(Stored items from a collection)
-- ==== Sys2Proof/Laws/Fec.lean ====
section
/-! SUPPORT. What the code and the lanes do where nothing is in error: a codeword decodes to itself, lanes carry every symbol back to its
place, and a receiver sees the two codewords that were sent. -/
namespace Sys2Proof.Machine

theorem getAt_eq {α : Type} (d : α) (l : List α) (i : Nat) : getAt d l i = l.getD i d := by
  induction l generalizing i with
  | nil => rfl
  | cons a l ih => cases i with
    | zero => rfl
    | succ i => simp [getAt, ih]

/-- Of a list of pairs laid end to end, element 2i is the first of pair i and element 2i + 1 the second. -/
theorem getAt_pairs (F G : Nat → Nat) (l : List Nat) (i o : Nat) (ho : o < 2) (hi : i < l.length) :
    getAt 0 (l.flatMap (fun t => [F t, G t])) (2 * i + o) = if o = 0 then F l[i] else G l[i] := by
  induction l generalizing i with
  | nil => simp at hi
  | cons a l ih =>
    cases i with
    | zero => rcases (by omega : o = 0 ∨ o = 1) with rfl | rfl <;> simp [getAt]
    | succ i =>
      have h : 2 * (i + 1) + o = 2 * i + o + 2 := by omega
      simp only [List.flatMap_cons, List.cons_append, List.nil_append, h, getAt, List.getElem_cons_succ]
      exact ih i (by simpa using hi)

/-- The lane of a position is no other position's, in each lane map. -/
theorem findIdx_position (spare half q : Nat) (hh : half ∈ [0, 1, 0xF]) (hs : spare = 0xF ∨ spare ∈ positions half)
    (hq : q < (positions half).length) :
    laneAt spare (getAt 0 (positions half) q) < 9 ∧
    (positions half).findIdx? (fun p => laneAt spare p == laneAt spare (getAt 0 (positions half) q)) = some q := by
  have all : ∀ h ∈ [0, 1, 0xF], ∀ s < 16, (s = 0xF ∨ s ∈ positions h) → ∀ q < (positions h).length,
      laneAt s (getAt 0 (positions h) q) < 9 ∧
      (positions h).findIdx? (fun p => laneAt s p == laneAt s (getAt 0 (positions h) q)) = some q := by decide +kernel
  have bound : ∀ h ∈ [0, 1, 0xF], ∀ p ∈ positions h, p < 16 := by decide +kernel
  refine all half hh spare ?_ hs q hq
  rcases hs with rfl | hs
  · decide
  · exact bound half hh spare hs

/-- Each symbol comes back from the lane that carries it (R237). -/
theorem gather_spread (spare half : Nat) (a b : List Nat) (hh : half ∈ [0, 1, 0xF]) (hs : spare = 0xF ∨ spare ∈ positions half)
    (ha : a.length = 544) (hb : b.length = 544) : gather spare half (spread spare half (a, b)) = (a, b) := by
  have hw : (positions half).length = 4 ∨ (positions half).length = 8 := by
    revert hh; revert half; simp only [List.mem_cons, List.not_mem_nil, or_false]
    rintro h _ (rfl | rfl | rfl) <;> decide
  have key : ∀ o s, o < 2 → s < 544 →
      getAt 0 (getAt [] (spread spare half (a, b)) (laneAt spare (getAt 0 (positions half) (s % (positions half).length))))
        (2 * (s / (positions half).length) + o) = if o = 0 then getAt 0 a s else getAt 0 b s := by
    intro o s ho hs'
    have hq : s % (positions half).length < (positions half).length := Nat.mod_lt _ (by omega)
    obtain ⟨h9, hf⟩ := findIdx_position spare half _ hh hs hq
    have ht : s / (positions half).length < 544 / (positions half).length := by
      rcases hw with h | h <;> rw [h] <;> omega
    have hb' : s / (positions half).length * (positions half).length + s % (positions half).length = s :=
      Nat.div_add_mod' _ _
    rw [getAt_eq [] (spread _ _ _)]
    simp only [spread]
    rw [List.getD_eq_getElem _ _ (by simpa using h9), List.getElem_map, List.getElem_range, hf]
    simp only []
    rw [getAt_pairs _ _ _ _ _ ho (by simpa using ht)]
    simp only [List.getElem_range, hb']
  simp only [gather, Prod.mk.injEq]
  constructor
  · apply List.ext_getElem
    · simp [ha]
    · intro i h1 h2
      have := key 0 i (by omega) (by omega)
      simp only [List.getElem_map, List.getElem_range, this, if_true]
      rw [getAt_eq, List.getD_eq_getElem]
  · apply List.ext_getElem
    · simp [hb]
    · intro i h1 h2
      have := key 1 i (by omega) (by omega)
      simp only [List.getElem_map, List.getElem_range, this, Nat.one_ne_zero, if_false]
      rw [getAt_eq, List.getD_eq_getElem]

theorem length_rsParity (m : List Nat) : (rsParity m).length = 30 := by
  unfold rsParity
  have : ∀ r : List Nat, r.length = 30 → (m.foldl (fun r x =>
      let k := x ^^^ r.headD 0
      (r.drop 1 ++ [0]).zipWith (fun a g => a ^^^ gfMul k g) rsGen) r).length = 30 := by
    induction m with
    | nil => intro r h; exact h
    | cons x m ih => intro r h; rw [List.foldl_cons]; apply ih; simp [h, rsGen]
  exact this _ (by simp)

/-- A codeword that arrives as it was sent decodes to itself, without an error (R236, R238). -/
theorem rsDecode_encode (m : List Nat) (h : m.length = 514) : rsDecode (rsEncode m) = some (rsEncode m, []) := by
  unfold rsDecode rsEncode
  simp [← h]

theorem length_rsEncode (m : List Nat) (h : m.length = 514) : (rsEncode m).length = 544 := by
  unfold rsEncode; simp [h, length_rsParity]

theorem length_message (code seq gen : Nat) (bs : List Byte) : (headSymbols code seq gen ++ symbolsOf bs).length = 514 := by
  simp [headSymbols, symbolsOf]

/-- What a receiver makes of a pair that arrives as it was sent: both codewords, nothing corrected (R236 to R238). -/
theorem pairSeen_lanes (p : FlitPair) (hh : p.half ∈ [0, 1, 0xF]) (hs : p.spare = 0xF ∨ p.spare ∈ positions p.half) :
    pairSeen p.spare p.half p.lanes = ⟨some p.codewords.1, some p.codewords.2, 0, []⟩ := by
  unfold pairSeen FlitPair.lanes
  have h1 := length_message 0xA5 p.seq p.gen (p.flits.flatten.take 640)
  have h2 := length_message 0x5A p.seq p.gen (p.flits.flatten.drop 640)
  simp only [FlitPair.codewords]
  rw [gather_spread _ _ _ _ hh hs (length_rsEncode _ h1) (length_rsEncode _ h2)]
  simp only [rsDecode_encode _ h1, rsDecode_encode _ h2, Option.map_some, Option.getD_some, List.nil_append, List.length_nil,
    List.map_nil]

/-- The bytes that a codeword carries. -/
theorem codeBytes_encode (code seq gen : Nat) (bs : List Byte) :
    codeBytes (rsEncode (headSymbols code seq gen ++ symbolsOf bs)) = bytesOf (symbolsOf bs) := by
  unfold codeBytes rsEncode
  simp [headSymbols, symbolsOf]

end Sys2Proof.Machine
end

WORK REQUEST —
The whole of the data above must be given again, unaltered and complete.

SOLUTION TO THE EXERCISE —
-- ==== Sys2Proof/Laws/Fec.lean ====
section
/-! SUPPORT. What the code and the lanes do where nothing is in error: a codeword decodes to itself, lanes carry every symbol back to its
place, and a receiver sees the two codewords that were sent. -/
namespace Sys2Proof.Machine

theorem getAt_eq {α : Type} (d : α) (l : List α) (i : Nat) : getAt d l i = l.getD i d := by
  induction l generalizing i with
  | nil => rfl
  | cons a l ih => cases i with
    | zero => rfl
    | succ i => simp [getAt, ih]

/-- Of a list of pairs laid end to end, element 2i is the first of pair i and element 2i + 1 the second. -/
theorem getAt_pairs (F G : Nat → Nat) (l : List Nat) (i o : Nat) (ho : o < 2) (hi : i < l.length) :
    getAt 0 (l.flatMap (fun t => [F t, G t])) (2 * i + o) = if o = 0 then F l[i] else G l[i] := by
  induction l generalizing i with
  | nil => simp at hi
  | cons a l ih =>
    cases i with
    | zero => rcases (by omega : o = 0 ∨ o = 1) with rfl | rfl <;> simp [getAt]
    | succ i =>
      have h : 2 * (i + 1) + o = 2 * i + o + 2 := by omega
      simp only [List.flatMap_cons, List.cons_append, List.nil_append, h, getAt, List.getElem_cons_succ]
      exact ih i (by simpa using hi)

/-- The lane of a position is no other position's, in each lane map. -/
theorem findIdx_position (spare half q : Nat) (hh : half ∈ [0, 1, 0xF]) (hs : spare = 0xF ∨ spare ∈ positions half)
    (hq : q < (positions half).length) :
    laneAt spare (getAt 0 (positions half) q) < 9 ∧
    (positions half).findIdx? (fun p => laneAt spare p == laneAt spare (getAt 0 (positions half) q)) = some q := by
  have all : ∀ h ∈ [0, 1, 0xF], ∀ s < 16, (s = 0xF ∨ s ∈ positions h) → ∀ q < (positions h).length,
      laneAt s (getAt 0 (positions h) q) < 9 ∧
      (positions h).findIdx? (fun p => laneAt s p == laneAt s (getAt 0 (positions h) q)) = some q := by decide +kernel
  have bound : ∀ h ∈ [0, 1, 0xF], ∀ p ∈ positions h, p < 16 := by decide +kernel
  refine all half hh spare ?_ hs q hq
  rcases hs with rfl | hs
  · decide
  · exact bound half hh spare hs

/-- Each symbol comes back from the lane that carries it (R237). -/
theorem gather_spread (spare half : Nat) (a b : List Nat) (hh : half ∈ [0, 1, 0xF]) (hs : spare = 0xF ∨ spare ∈ positions half)
    (ha : a.length = 544) (hb : b.length = 544) : gather spare half (spread spare half (a, b)) = (a, b) := by
  have hw : (positions half).length = 4 ∨ (positions half).length = 8 := by
    revert hh; revert half; simp only [List.mem_cons, List.not_mem_nil, or_false]
    rintro h _ (rfl | rfl | rfl) <;> decide
  have key : ∀ o s, o < 2 → s < 544 →
      getAt 0 (getAt [] (spread spare half (a, b)) (laneAt spare (getAt 0 (positions half) (s % (positions half).length))))
        (2 * (s / (positions half).length) + o) = if o = 0 then getAt 0 a s else getAt 0 b s := by
    intro o s ho hs'
    have hq : s % (positions half).length < (positions half).length := Nat.mod_lt _ (by omega)
    obtain ⟨h9, hf⟩ := findIdx_position spare half _ hh hs hq
    have ht : s / (positions half).length < 544 / (positions half).length := by
      rcases hw with h | h <;> rw [h] <;> omega
    have hb' : s / (positions half).length * (positions half).length + s % (positions half).length = s :=
      Nat.div_add_mod' _ _
    rw [getAt_eq [] (spread _ _ _)]
    simp only [spread]
    rw [List.getD_eq_getElem _ _ (by simpa using h9), List.getElem_map, List.getElem_range, hf]
    simp only []
    rw [getAt_pairs _ _ _ _ _ ho (by simpa using ht)]
    simp only [List.getElem_range, hb']
  simp only [gather, Prod.mk.injEq]
  constructor
  · apply List.ext_getElem
    · simp [ha]
    · intro i h1 h2
      have := key 0 i (by omega) (by omega)
      simp only [List.getElem_map, List.getElem_range, this, if_true]
      rw [getAt_eq, List.getD_eq_getElem]
  · apply List.ext_getElem
    · simp [hb]
    · intro i h1 h2
      have := key 1 i (by omega) (by omega)
      simp only [List.getElem_map, List.getElem_range, this, Nat.one_ne_zero, if_false]
      rw [getAt_eq, List.getD_eq_getElem]

theorem length_rsParity (m : List Nat) : (rsParity m).length = 30 := by
  unfold rsParity
  have : ∀ r : List Nat, r.length = 30 → (m.foldl (fun r x =>
      let k := x ^^^ r.headD 0
      (r.drop 1 ++ [0]).zipWith (fun a g => a ^^^ gfMul k g) rsGen) r).length = 30 := by
    induction m with
    | nil => intro r h; exact h
    | cons x m ih => intro r h; rw [List.foldl_cons]; apply ih; simp [h, rsGen]
  exact this _ (by simp)

/-- A codeword that arrives as it was sent decodes to itself, without an error (R236, R238). -/
theorem rsDecode_encode (m : List Nat) (h : m.length = 514) : rsDecode (rsEncode m) = some (rsEncode m, []) := by
  unfold rsDecode rsEncode
  simp [← h]

theorem length_rsEncode (m : List Nat) (h : m.length = 514) : (rsEncode m).length = 544 := by
  unfold rsEncode; simp [h, length_rsParity]

theorem length_message (code seq gen : Nat) (bs : List Byte) : (headSymbols code seq gen ++ symbolsOf bs).length = 514 := by
  simp [headSymbols, symbolsOf]

/-- What a receiver makes of a pair that arrives as it was sent: both codewords, nothing corrected (R236 to R238). -/
theorem pairSeen_lanes (p : FlitPair) (hh : p.half ∈ [0, 1, 0xF]) (hs : p.spare = 0xF ∨ p.spare ∈ positions p.half) :
    pairSeen p.spare p.half p.lanes = ⟨some p.codewords.1, some p.codewords.2, 0, []⟩ := by
  unfold pairSeen FlitPair.lanes
  have h1 := length_message 0xA5 p.seq p.gen (p.flits.flatten.take 640)
  have h2 := length_message 0x5A p.seq p.gen (p.flits.flatten.drop 640)
  simp only [FlitPair.codewords]
  rw [gather_spread _ _ _ _ hh hs (length_rsEncode _ h1) (length_rsEncode _ h2)]
  simp only [rsDecode_encode _ h1, rsDecode_encode _ h2, Option.map_some, Option.getD_some, List.nil_append, List.length_nil,
    List.map_nil]

/-- The bytes that a codeword carries. -/
theorem codeBytes_encode (code seq gen : Nat) (bs : List Byte) :
    codeBytes (rsEncode (headSymbols code seq gen ++ symbolsOf bs)) = bytesOf (symbolsOf bs) := by
  unfold codeBytes rsEncode
  simp [headSymbols, symbolsOf]

end Sys2Proof.Machine
end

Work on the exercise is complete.